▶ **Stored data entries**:
* * * *

-- ==== Sys2Proof/Laws/KeepsPort.lean ====
section
/-! SUPPORT. Every definition of FlashEv, QcuConn, Niu, Sextant that answers a state keeps the queue, the canonical form of the
memories and the islands' rule (media events, connections, the port and the Sextant). -/
namespace Sys2Proof.Machine
open Sys2Proof

theorem diagDecode_keeps (g : Nat) (u : Nat) (s0 : State) : Keeps s0 (diagDecode g u s0) := by
  unfold diagDecode
  repeat' (first
    | with_reducible exact Keeps.refl _
    | with_reducible assumption
    | (with_reducible apply Keeps.step (modFtl_keeps ..))
    | (with_reducible apply Keeps.step (cntAdd_keeps ..))
    | (with_reducible apply Keeps.step (draw_keeps ..))
    | (with_reducible apply Keeps.step (schedRewrite_keeps ..))
    | (extract_lets +onlyGivenNames x; refine Keeps.cutK (t := x) ?_ ?_ <;> first | (intro _; clear_value x) | subst x)
    | (extract_lets +onlyGivenNames x)
    | (with_reducible apply Keeps.ite)
    | split)

theorem writeMteDiag_keeps (page : Nat) (w : Word) (s0 : State) : Keeps s0 (writeMteDiag page w s0) := by
  unfold writeMteDiag
  repeat' (first
    | with_reducible exact Keeps.refl _
    | (with_reducible apply Keeps.step (diagDecode_keeps ..))
    | (with_reducible apply Keeps.ite))

theorem execChannelStopsResponding_ends (ch : Nat) (s0 : State) : Ends s0 (execChannelStopsResponding ch s0) := by
  unfold execChannelStopsResponding
  repeat' (first
    | with_reducible exact Keeps.refl _
    | with_reducible assumption
    | (with_reducible apply ok_ends)
    | (with_reducible apply Keeps.step (modFtl_keeps ..))
    | (with_reducible apply Keeps.step (goRuns_keeps ..))
    | (with_reducible apply Keeps.step (retireDie_keeps ..))
    | (with_reducible apply Keeps.step (Keeps.foldl ?_ _ _))
    | (extract_lets +onlyGivenNames x; refine Ends.cutK (t := x) ?_ ?_ <;> first | (intro _; clear_value x) | subst x)
    | (extract_lets +onlyGivenNames x)
    | intro _
    | (with_reducible apply Ends.ite))

theorem commitProg_keeps (p : Prog) (s0 : State) : Keeps s0 (commitProg p s0) := by
  unfold commitProg
  repeat' (first
    | with_reducible exact Keeps.refl _
    | with_reducible assumption
    | (with_reducible apply Keeps.step (cntAdd_keeps ..))
    | (with_reducible apply Keeps.step (modFtl_keeps ..))
    | (with_reducible apply Keeps.step (mapSet_keeps ..))
    | (extract_lets +onlyGivenNames x; refine Keeps.cutK (t := x) ?_ ?_ <;> first | (intro _; clear_value x) | subst x)
    | (extract_lets +onlyGivenNames x)
    | (with_reducible apply Keeps.ite)
    | split)

theorem drainSlot_keeps (e : Nat × FUnit) (s0 : State) : Keeps s0 (drainSlot e s0) := by
  unfold drainSlot
  repeat' (first
    | with_reducible exact Keeps.refl _
    | (with_reducible apply Keeps.step (startProg_keeps ..)))

theorem withdraw_keeps (sb : Nat) (s0 : State) : Keeps s0 (withdraw sb s0) := by
  unfold withdraw
  repeat' (first
    | with_reducible exact Keeps.refl _
    | (with_reducible apply Keeps.step (modFtl_keeps ..)))

theorem wordlineDone_keeps (sb : Nat) (o : ProgOut) (s0 : State) : Keeps s0 (wordlineDone sb o s0) := by
  unfold wordlineDone
  repeat' (first
    | with_reducible exact Keeps.refl _
    | (with_reducible apply Keeps.step (modFtl_keeps ..))
    | (with_reducible apply Keeps.step (countDies_keeps ..))
    | (with_reducible apply Keeps.step (modSb_keeps ..))
    | (with_reducible apply Keeps.step (commitProg_keeps ..))
    | (with_reducible apply Keeps.step (withdraw_keeps ..))
    | (with_reducible apply Keeps.step (dieFail_keeps ..))
    | (with_reducible apply Keeps.step (closeFull_keeps ..))
    | (with_reducible apply Keeps.step (beginRun_keeps ..))
    | (with_reducible apply Keeps.step (settleThrough_keeps ..))
    | (with_reducible apply Keeps.step (goRuns_keeps ..))
    | (with_reducible apply Keeps.step (Keeps.foldl ?_ _ _))
    | (extract_lets +onlyGivenNames x)
    | intro _
    | (with_reducible apply Keeps.ite)
    | split)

* * * *

▶ **TASK DETAILS**: Output the data above without altering a line.

▶ **COMPLETED EXERCISE**:
-- ==== Sys2Proof/Laws/KeepsPort.lean ====
section
/-! SUPPORT. Every definition of FlashEv, QcuConn, Niu, Sextant that answers a state keeps the queue, the canonical form of the
memories and the islands' rule (media events, connections, the port and the Sextant). -/
namespace Sys2Proof.Machine
open Sys2Proof

theorem diagDecode_keeps (g : Nat) (u : Nat) (s0 : State) : Keeps s0 (diagDecode g u s0) := by
  unfold diagDecode
  repeat' (first
    | with_reducible exact Keeps.refl _
    | with_reducible assumption
    | (with_reducible apply Keeps.step (modFtl_keeps ..))
    | (with_reducible apply Keeps.step (cntAdd_keeps ..))
    | (with_reducible apply Keeps.step (draw_keeps ..))
    | (with_reducible apply Keeps.step (schedRewrite_keeps ..))
    | (extract_lets +onlyGivenNames x; refine Keeps.cutK (t := x) ?_ ?_ <;> first | (intro _; clear_value x) | subst x)
    | (extract_lets +onlyGivenNames x)
    | (with_reducible apply Keeps.ite)
    | split)

theorem writeMteDiag_keeps (page : Nat) (w : Word) (s0 : State) : Keeps s0 (writeMteDiag page w s0) := by
  unfold writeMteDiag
  repeat' (first
    | with_reducible exact Keeps.refl _
    | (with_reducible apply Keeps.step (diagDecode_keeps ..))
    | (with_reducible apply Keeps.ite))

theorem execChannelStopsResponding_ends (ch : Nat) (s0 : State) : Ends s0 (execChannelStopsResponding ch s0) := by
  unfold execChannelStopsResponding
  repeat' (first
    | with_reducible exact Keeps.refl _
    | with_reducible assumption
    | (with_reducible apply ok_ends)
    | (with_reducible apply Keeps.step (modFtl_keeps ..))
    | (with_reducible apply Keeps.step (goRuns_keeps ..))
    | (with_reducible apply Keeps.step (retireDie_keeps ..))
    | (with_reducible apply Keeps.step (Keeps.foldl ?_ _ _))
    | (extract_lets +onlyGivenNames x; refine Ends.cutK (t := x) ?_ ?_ <;> first | (intro _; clear_value x) | subst x)
    | (extract_lets +onlyGivenNames x)
    | intro _
    | (with_reducible apply Ends.ite))

theorem commitProg_keeps (p : Prog) (s0 : State) : Keeps s0 (commitProg p s0) := by
  unfold commitProg
  repeat' (first
    | with_reducible exact Keeps.refl _
    | with_reducible assumption
    | (with_reducible apply Keeps.step (cntAdd_keeps ..))
    | (with_reducible apply Keeps.step (modFtl_keeps ..))
    | (with_reducible apply Keeps.step (mapSet_keeps ..))
    | (extract_lets +onlyGivenNames x; refine Keeps.cutK (t := x) ?_ ?_ <;> first | (intro _; clear_value x) | subst x)
    | (extract_lets +onlyGivenNames x)
    | (with_reducible apply Keeps.ite)
    | split)

theorem drainSlot_keeps (e : Nat × FUnit) (s0 : State) : Keeps s0 (drainSlot e s0) := by
  unfold drainSlot
  repeat' (first
    | with_reducible exact Keeps.refl _
    | (with_reducible apply Keeps.step (startProg_keeps ..)))

theorem withdraw_keeps (sb : Nat) (s0 : State) : Keeps s0 (withdraw sb s0) := by
  unfold withdraw
  repeat' (first
    | with_reducible exact Keeps.refl _
    | (with_reducible apply Keeps.step (modFtl_keeps ..)))

theorem wordlineDone_keeps (sb : Nat) (o : ProgOut) (s0 : State) : Keeps s0 (wordlineDone sb o s0) := by
  unfold wordlineDone
  repeat' (first
    | with_reducible exact Keeps.refl _
    | (with_reducible apply Keeps.step (modFtl_keeps ..))
    | (with_reducible apply Keeps.step (countDies_keeps ..))
    | (with_reducible apply Keeps.step (modSb_keeps ..))
    | (with_reducible apply Keeps.step (commitProg_keeps ..))
    | (with_reducible apply Keeps.step (withdraw_keeps ..))
    | (with_reducible apply Keeps.step (dieFail_keeps ..))
    | (with_reducible apply Keeps.step (closeFull_keeps ..))
    | (with_reducible apply Keeps.step (beginRun_keeps ..))
    | (with_reducible apply Keeps.step (settleThrough_keeps ..))
    | (with_reducible apply Keeps.step (goRuns_keeps ..))
    | (with_reducible apply Keeps.step (Keeps.foldl ?_ _ _))
    | (extract_lets +onlyGivenNames x)
    | intro _
    | (with_reducible apply Keeps.ite)
    | split)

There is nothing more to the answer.